To have a clear view on where inflation may be heading, it is therefore worth understanding how the rental market is faring.

The December CPI print was a welcome surprise to many investors, showing a monthly contraction in headline prices and a modest move higher in core prices. This result was the continuation of a trend now many months old – both headline and core inflation seem to have peaked. However, while broader inflationary pressures have eased, there remains one persistently sticky inflationary component which is increasingly accounting for the lion’s share of CPI growth: shelter.

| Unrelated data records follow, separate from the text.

-- ==== Sys2Proof/Machine/Jobs.lean ====
section
/-! DEFINITION. Period events, report windows, stage reports, the job queue and the job in service (03, 3.4 to 3.6; 04, 4.3). -/

namespace Sys2Proof.Machine

open Sys2Proof

/-! ## The degraded run count (R20) -/

/-- The degraded-period limit and the degraded run count, read through the check bits, an uncorrectable word as 0 (R20, R166). -/
def State.readDegraded (s : State) (c : Chan) : (Nat × Nat) × State :=
  let r := s.checkEach [chanLoc c 31, chanLoc c 52]
  ((if r.1.getD 0 true then (s.rcd c).tuning.degradedLimit else 0, if r.1.getD 1 true then (s.status c).degradedRun else 0), r.2)

/-- A rise of the degraded run count to `n` that takes it above the limit gives PERIOD_LOSS (R20), `old` being the state the channel is
known to be in. -/
def State.testDegraded (s : State) (c : Chan) (n limit : Nat) (old : ChanState) (atOnce : Bool) : State :=
  if n > limit then s.immediateFault c .periodLoss (some old) atOnce else s

/-- A job of a RUNNING or STOPPING channel abandoned or dropped (R20): the count rises, and above the limit the channel takes
PERIOD_LOSS. -/
def State.degraded (s : State) (c : Chan) (atOnce : Bool) : State :=
  let q := s.readState c
  if q.1.gatesOn then
    let r := q.2.readDegraded c
    let n := bumpRun r.1.2
    (r.2.storeStatus c [52] fun x => { x with degradedRun := n }).testDegraded c n r.1.1 q.1 atOnce
  else q.2

/-! ## The start of service (R18, R28, R29, R72) -/

/-- The leader's applied iq* that the job of a RUNNING follower of a valid pair reads (R29), through the check bits: an uncorrectable
one is taken as 0 (log 43). The jobs of a leader read nothing of the follower (R23). -/
def State.leaderIq (s : State) (c : Chan) : Option Int × State :=
  let r := s.readPair c fun x => decide (x = .follower)
  match r.1.role, r.1.partner with
  | .follower, some q =>
    let x := r.2.check (chanLoc q 57)
    (some (orZero x.1 (s.status q).fb.iqRef), x.2)
  | _, _ => (none, r.2)

/-- The kind of a job (R28). -/
def jobKind (st : ChanState) (rep : Option StageReport) : JobKind :=
  if st.gatesOn then (if rep.isSome then .normal else .blind) else .measurement

/-- The angle-invalid run count a job's angle check looks at (R18, R32, R33, R56). -/
def checkedAngleRun (run : Nat) : Option StageReport → Nat
  | some p => angleRunAfter run p.angleValid
  | none => run

/-- A job enters service with the picture of its channel as it stands (R29, R73); a job that computes has the leader's iq* in it if
its channel is RUNNING. -/
def State.serve (s : State) (j : Job) (st : ChanState) (blocked : Bool) : State :=
  let q := if st = .running ∧ ¬ blocked then s.leaderIq j.chan else (none, s)
  let v : Service :=
    { job := j
      kind := jobKind st j.report
      state0 := st
      blocked := blocked
      left := false
      rearmed := false
      startedAt := s.now
      record := s.rcd j.chan
      hid := s.hid j.chan
      leaderIq := q.1 }
  { q.2 with cu := { q.2.cu with service := some v } }

/-- The fault checks after record integrity, and what they do (R18, R19, R28). -/
def State.faultChecks (s : State) (j : Job) : State :=
  let c := j.chan
  let st := (s.status c).state
  if st.gatesOn then
    let run := checkedAngleRun (s.status c).angleRun j.report
    match runningFault (s.rcd c) j.report run with
    | .none => s.serve j st false
    | .overtemp => (s.rampFault c .overtemp st).serve j .stopping false
    | code => (s.immediateFault c code (some st) true).serve j st true
  else if st = .ready ∧ (j.report.elim false fun p => p.wasReset) then
    (s.immediateFault c .stageReset (some .ready) true).serve j .ready false
  else s.serve j st false

/-- A job begins service (R18, R28): the whole record is read through the check bits first; an uncorrectable word gives the fault
INTEGRITY, and the job computes nothing. A channel read to be FAULTED keeps its code (R18); a state word that is itself uncorrectable
shows no state, and the state and the code that the fault stores are fresh (R166; log 11). -/
def State.startJob (s : State) (j : Job) : State :=
  let r := s.checkEach (recordLocs j.chan)
  let known := r.1.getD 35 true
  let st := takenState known (s.status j.chan).state
  if r.1.all id then r.2.faultChecks j
  else if known ∧ st = .faulted then r.2.serve j st true
  else (r.2.immediateFault j.chan .integrity (if known then some st else none) true).serve j st true

/-- A job that cannot finish by its deadline is abandoned (R72). -/
def State.abandon (s : State) (j : Job) : State :=
  ((s.raise .jobLate (detail j.chan.val 1)).onCounts j.chan fun k => { k with abandoned := bump k.abandoned }).degraded
    j.chan true

/-- The free unit takes heads of the queue until one enters service (R72); `n` bounds the heads taken. -/
def State.takeHeads : Nat → State → State
  | 0, s => s
  | n + 1, s =>
    match s.cu.service, s.cu.queue with
    | none, j :: rest =>
      let s1 := { s with cu := { s.cu with queue := rest } }
      if s.now + Config.jobTicks > j.deadline then (s1.abandon j).takeHeads n else s1.startJob j
    | _, _ => s

/-- The unit acts by R72. -/
def State.dispatchJobs (s : State) : State := s.takeHeads s.cu.queue.length

/-- An overrun (R71): the older job of the channel is dropped. -/
def State.overrun (s : State) (c : Chan) : State :=
  if s.cu.queue.any (fun j => decide (j.chan = c)) then
    ((({ s with cu := { s.cu with queue := s.cu.queue.filter fun j => decide (j.chan ≠ c) } }).raise .jobLate
      (detail c.val 0)).onCounts c fun k => { k with overrun := bump k.overrun }).degraded c true
  else s

/-- A job is created (R71): an older one of its channel is dropped, it joins the tail, and a free unit takes it (R72). -/
def State.createJob (s : State) (j : Job) : State :=
  let s1 := s.overrun j.chan
  ({ s1 with cu := { s1.cu with queue := s1.cu.queue ++ [j] } }).dispatchJobs

/-- The job a window creates (R70). -/
def Window.job (w : Window) (c : Chan) (rep : Option StageReport) : Job :=
  { chan := c, period := w.period, j := w.j, time := w.time, deadline := w.deadline, report := rep }

/-! ## Windows and reports (R70, R81 to R84) -/

/-- Causes of SAMPLE_MISS (R82). -/
inductive MissCause where
  | window
  | parity
  | echo
  deriving DecidableEq, Repr

/-- The codes of the causes (9.1). -/
def MissCause.code : MissCause → Nat
  | .window => 0
  | .parity => 1
  | .echo => 2

/-- The counter of a cause (R82, R94). -/
def LinkCounts.miss (k : LinkCounts) : MissCause → LinkCounts
  | .window => { k with missWindow := bump k.missWindow }
  | .parity => { k with missParity := bump k.missParity }
  | .echo => { k with missEcho := bump k.missEcho }

/-- A window ends without a valid report (R82). -/
def State.sampleMiss (s : State) (c : Chan) (m : MissCause) : State :=
  (s.onLinkCounts c fun k => k.miss m).raise .sampleMiss (detail c.val m.code)

/-- An open window expires (R70): a job without a report. -/
def State.expireWindow (s : State) (c : Chan) (w : Window) : State :=
  ((s.onLink c fun l => { l with window := none }).sampleMiss c .window).createJob (w.job c none)

/-- What a report taken with good parity is used for (R84). -/
def State.useReport (s : State) (c : Chan) (r : StageReport) : State :=
  let s1 := s.onLink c fun l => { l with note := r.wasReset }
  match r.reply with
  | some rp => s1.passReply c rp
  | none => s1

/-- A report with bad parity (R94). -/
def State.parityError (s : State) (c : Chan) : State :=
  s.onLinkCounts c fun k => { k with parity := bump k.parity }

/-- The report passes the sample path: the parity injection inverts its parity once (R170). The answer says the parity is good. -/
def State.crossPath (s : State) (c : Chan) (pathGood : Bool) : Bool × State :=
  let hit := s.svc.integ.parity[c]
  (pathGood != hit,
    { s with svc := { s.svc with integ := { s.svc.integ with parity := s.svc.integ.parity.set c false } } })

/-- A report closes an open window (R81, R82, R84). -/
def State.closeWindow (s : State) (c : Chan) (w : Window) (parityGood : Bool) (r : StageReport) : State :=
  let waived := (s.link c).waiver
  let s1 := s.onLink c fun l => { l with window := none, waiver := false }
  if ¬ parityGood then ((s1.parityError c).sampleMiss c .parity).createJob (w.job c none)
  else
    let s2 := s1.useReport c r
    if waived ∨ r.echo = w.expected then
      (s2.onLink c fun l => { l with report := some r }).createJob (w.job c (some r))
    else (s2.sampleMiss c .echo).createJob (w.job c none)

/-- A report with a good line check is routed (R81, R83). -/
def State.routeReport (s : State) (c : Chan) (parityGood : Bool) (r : StageReport) : State :=
  match (s.link c).window with
  | some w => s.closeWindow c w parityGood r
  | none =>
    let s1 := if (s.link c).lastSync = .period then s.onLinkCounts c fun k => { k with late := bump k.late } else s
    if parityGood then s1.useReport c r else s1.parityError c

/-- STAGE_REPORT (R81): a report's last symbol arrives. -/
def execStageReport (t : Nat) (c : Chan) (lineGood pathGood : Bool) (r : StageReport) (s : State) :
    Host.Outcome State Fault Refusal :=
  let s1 := (s.advance t).onLink c fun l => l.symbol (max s.now t)
  if lineGood then .next ((s1.crossPath c pathGood).2.routeReport c (s1.crossPath c pathGood).1 r)
  else .next (s1.onLinkCounts c fun k => { k with damaged := bump k.damaged })

/-- REPORT_WINDOW_EXPIRY (R70): the open window of a channel runs out. -/
def execReportWindowExpiry (c : Chan) (s : State) : Host.Outcome State Fault Refusal :=
  match (s.link c).window with
  | none => .next s
  | some w => .next ((s.advance (w.time + (s.hid c).effWindow)).expireWindow c w)

/-! ## Period events (R69, R70, R11, R12, R22) -/

/-- The sync symbol of a period event and the window it opens (R70, R81). -/
def State.openWindow (s : State) (c : Chan) (e : PeriodEvent) : State :=
  let h := s.hid c
  (s.onHid c fun x => { x with periodCount := x.periodCount + 1 }).onLink c fun l =>
    { l with
      lastSync := .period
      window := some
        { period := h.periodCount
          j := e.j
          time := e.time
          deadline := e.time + h.effDeadline
          expected := l.sentSeq } }

/-- The stop time limit, read through the check bits, an uncorrectable one as 0 (R166). -/
def State.readStopLimit (s : State) (c : Chan) : Int × State :=
  let r := s.check (chanLoc c 28)
  (orZero r.1 (s.rcd c).tuning.stopLimit, r.2)

/-- What a period event counts in CALIBRATING and in STOPPING (R11, R12, R22). The state is read through the check bits: an uncorrectable
one counts as FAULTED, so nothing is counted and nothing ends (R166; log 11). -/
def State.countPeriod (s : State) (c : Chan) : State :=
  let r := s.readState c
  match r.1 with
  | .calibrating =>
    let n := (s.hid c).calPeriods + 1
    let s1 := r.2.onHid c fun h => { h with calPeriods := n }
    if n = Config.calLimit then s1.calibrationFault c else s1
  | .stopping =>
    let n := (s.hid c).stopPeriods + 1
    let q := r.2.readStopLimit c
    let s1 := q.2.onHid c fun h => { h with stopPeriods := n }
    if (n : Int) ≥ q.1 then (s1.endStop c).gateOff c else s1
  | _ => r.2

/-- A period event opens its window (R69, R70); a window still open expires first, and the event is counted after both (log 8). -/
def State.openEvent (s : State) (c : Chan) (e : PeriodEvent) : State :=
  let s1 := (s.advance e.time).onHid c fun h => { h with events := h.events.drop 1 }
  let s2 := match (s1.link c).window with
    | some w => s1.expireWindow c w
    | none => s1
  s2.openWindow c e

/-- A period event falls (R69). -/
def State.fallEvent (s : State) (c : Chan) (e : PeriodEvent) : State := (s.openEvent c e).countPeriod c

/-- The period event counted now ends a calibration as the 257th since ARM (R12). -/
def State.calibrationEnds (s : State) (c : Chan) : Bool :=
  decide ((s.readState c).1 = .calibrating ∧ (s.hid c).calPeriods + 1 = Config.calLimit)

/-- The period event counted now ends a stop by the stop time limit (R22). -/
def State.stopEnds (s : State) (c : Chan) : Bool :=
  decide ((s.readState c).1 = .stopping ∧ (((s.hid c).stopPeriods + 1 : Nat) : Int) ≥ (s.readStopLimit c).1)

/-- PERIOD_EVENT (R69): the next period event of the channel falls. -/
def execPeriodEvent (c : Chan) (s : State) : Host.Outcome State Fault Refusal :=
  match (s.hid c).events with
  | e :: _ => .next (s.fallEvent c e)
  | [] => .next s

/-- CALIBRATION_TIMEOUT (R12): the period event that is the 257th since ARM, the channel still CALIBRATING (log 4). -/
def execCalibrationTimeout (c : Chan) (s : State) : Host.Outcome State Fault Refusal :=
  match (s.hid c).events with
  | e :: _ =>
    if (s.openEvent c e).calibrationEnds c then .next (s.fallEvent c e) else .next s
  | [] => .next s

/-- STOP_TIME_LIMIT (R22): the period event at which the stop period count reaches the stop time limit (log 4). -/
def execStopTimeLimit (c : Chan) (s : State) : Host.Outcome State Fault Refusal :=
  match (s.hid c).events with
  | e :: _ =>
    if (s.openEvent c e).stopEnds c then .next (s.fallEvent c e) else .next s
  | [] => .next s

/-! ## Completion (R30, R55 to R58, R73) -/

/-- The angle history after a job (R32, R73). -/
def Hidden.history (h : Hidden) (theta : Nat) (omega : Int) (period : Nat) : Hidden :=
  { h with thetaPrev := theta, omega := omega, histPeriod := period, firstJob := false }

/-- The record words a normal job stores (R55). -/
def normalWords : List Nat := [47, 48, 49, 52, 53, 54, 55, 56, 57, 58, 59, 60, 61, 62, 63, 64, 65, 66, 67]

/-- The stop is done at the completion of a normal job of the stop (R22): both ramp values 0 and the measured iq within the zero
threshold; threshold and state are read through the check bits, and a bad state ends nothing (R166). -/
def State.rampDone (s : State) (c : Chan) (v : Service) (n : NormalResult) : Bool × State :=
  if v.state0 = .stopping ∧ n.rampQ = 0 ∧ n.rampD = 0 then
    let r := s.checkEach [chanLoc c 29, chanLoc c 35]
    (decide ((n.fb.iq.natAbs : Int) ≤ orZero (r.1.getD 0 true) (s.rcd c).tuning.zeroThreshold ∧
      takenState (r.1.getD 1 true) (s.status c).state = .stopping), r.2)
  else (false, s)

Shelter is the largest single component of CPI, accounting for 32.7% of the bucket. Of this, it is comprised of the smaller “Rent of primary residence” component and the much larger “Owners’ equivalent rent”, or OER. OER measures how much money a property owner would have to pay in rent to be equivalent to their cost of ownership, and as such is not an observable variable (like, for example, the price of a gallon of milk). Instead, it is calculated by asking property owners what they would be willing to pay to rent their homes. As a result, the strength of the rental market feeds through to both rent and OER.

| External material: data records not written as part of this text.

-- ==== Sys2Proof/Machine/Dispatch.lean ====
section
/-! DEFINITION. What each command does, one arm per constructor. -/

namespace Sys2Proof.Machine

open Sys2Proof

/-- The effect of a command on everything but the queue. -/
def exec (i : Instr) (s : State) : Host.Outcome State Fault Refusal :=
  match i with
  | .powerOn => Sys2Proof.Machine.execPowerOn s
  | .portSymbol t p sym => Sys2Proof.Machine.execPortSymbol t p sym s
  | .portSilence p => Sys2Proof.Machine.execPortSilence p s
  | .frameStart t => Sys2Proof.Machine.execFrameStart t s
  | .returnFrame t words => Sys2Proof.Machine.execReturnFrame t words s
  | .portUWaitEnd => Sys2Proof.Machine.execPortUWaitEnd s
  | .headerCheck t header => Sys2Proof.Machine.execHeaderCheck t header s
  | .walkEntry t words => Sys2Proof.Machine.execWalkEntry t words s
  | .replyArea t area => Sys2Proof.Machine.execReplyArea t area s
  | .frameCheck t f closed order => Sys2Proof.Machine.execFrameCheck t f closed order s
  | .cycleBoundary order => Sys2Proof.Machine.execCycleBoundary order s
  | .holdoverTimeout order => Sys2Proof.Machine.execHoldoverTimeout order s
  | .periodEvent c => Sys2Proof.Machine.execPeriodEvent c s
  | .calibrationTimeout c => Sys2Proof.Machine.execCalibrationTimeout c s
  | .stopTimeLimit c => Sys2Proof.Machine.execStopTimeLimit c s
  | .reportWindowExpiry c => Sys2Proof.Machine.execReportWindowExpiry c s
  | .stageReport t c lineGood pathGood r => Sys2Proof.Machine.execStageReport t c lineGood pathGood r s
  | .jobComplete => Sys2Proof.Machine.execJobComplete s
  | .stageSymbol t c => Sys2Proof.Machine.execStageSymbol t c s
  | .stageSilence c => Sys2Proof.Machine.execStageSilence c s
  | .stageRecordSent c => Sys2Proof.Machine.execStageRecordSent c s
  | .passThroughTimeout c => Sys2Proof.Machine.execPassThroughTimeout c s
  | .settlingEnd c => Sys2Proof.Machine.execSettlingEnd c s
  | .write t r => Sys2Proof.Machine.execWrite t r s
  | .channelWrite t r => Sys2Proof.Machine.execChannelWrite t r s
  | .timebaseWrite t r => Sys2Proof.Machine.execTimebaseWrite t r s
  | .shareWrite t r => Sys2Proof.Machine.execShareWrite t r s
  | .nodeWrite t r => Sys2Proof.Machine.execNodeWrite t r s
  | .mapWrite t r => Sys2Proof.Machine.execMapWrite t r s
  | .mapControlWrite t r => Sys2Proof.Machine.execMapControlWrite t r s
  | .alertWrite t r => Sys2Proof.Machine.execAlertWrite t r s
  | .integrityWrite t r => Sys2Proof.Machine.execIntegrityWrite t r s
  | .traceWrite t r => Sys2Proof.Machine.execTraceWrite t r s
  | .stageRead t r => Sys2Proof.Machine.execStageRead t r s
  | .stageWrite t r => Sys2Proof.Machine.execStageWrite t r s
  | .clearEvents t r => Sys2Proof.Machine.execClearEvents t r s
  | .clearCounters t r => Sys2Proof.Machine.execClearCounters t r s
  | .nodeReset t r => Sys2Proof.Machine.execNodeReset t r s
  | .mapEnable t r => Sys2Proof.Machine.execMapEnable t r s
  | .mapDisable t r => Sys2Proof.Machine.execMapDisable t r s
  | .syncClear t r => Sys2Proof.Machine.execSyncClear t r s
  | .stageReset t r => Sys2Proof.Machine.execStageReset t r s
  | .arm t r => Sys2Proof.Machine.execArm t r s
  | .run t r => Sys2Proof.Machine.execRun t r s
  | .halt t r => Sys2Proof.Machine.execHalt t r s
  | .off t r => Sys2Proof.Machine.execOff t r s
  | .clear t r => Sys2Proof.Machine.execClear t r s
  | .noneRequest t r => Sys2Proof.Machine.execNoneRequest t r s
  | .traceArm t r => Sys2Proof.Machine.execTraceArm t r s
  | .traceTrigger t r => Sys2Proof.Machine.execTraceTrigger t r s
  | .traceStop t r => Sys2Proof.Machine.execTraceStop t r s
  | .integrityClear t r => Sys2Proof.Machine.execIntegrityClear t r s
  | .vectorEvent t r => Sys2Proof.Machine.execVectorEvent t r s
  | .vectorReset t r => Sys2Proof.Machine.execVectorReset t r s
  | .fetch t r => Sys2Proof.Machine.execFetch t r s
  | .read t r => Sys2Proof.Machine.execRead t r s
  | .endSymbol t words order => Sys2Proof.Machine.execEndSymbol t words order s

end Sys2Proof.Machine
end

To have a clear view on where inflation may be heading, it is therefore worth understanding how the rental market is faring. According to Zillow, rents surged in 2021, likely as landlords recognized that government stimulus programs had left many Americans flush with cash. Now, these rents appear to be coming off the boil. In some of the country’s largest cities, like New York and Houston, rents have been falling for the last several months; and at a national level, price appreciation appears to have plateaued, with the most recent two readings showing modest 0.1% monthly increases. 

Given that pandemic-era stimulus has largely dried up and that Americans have started dipping into their savings to spend – including on rent – it seems possible that national rents will start to fall in the coming months. However, even if they do not and the trend of only gradual price increases continues, the implied year-over-year growth rate in rent should fall below 1% by October of this year, the first such reading since October 2020.

For investors looking for signs that inflation will continue to cool, this outlook for the rental market should be celebrated. Moreover, it may help to encourage a change in Federal Reserve policy, suggesting that the end of the hiking cycle may be sooner than currently projected.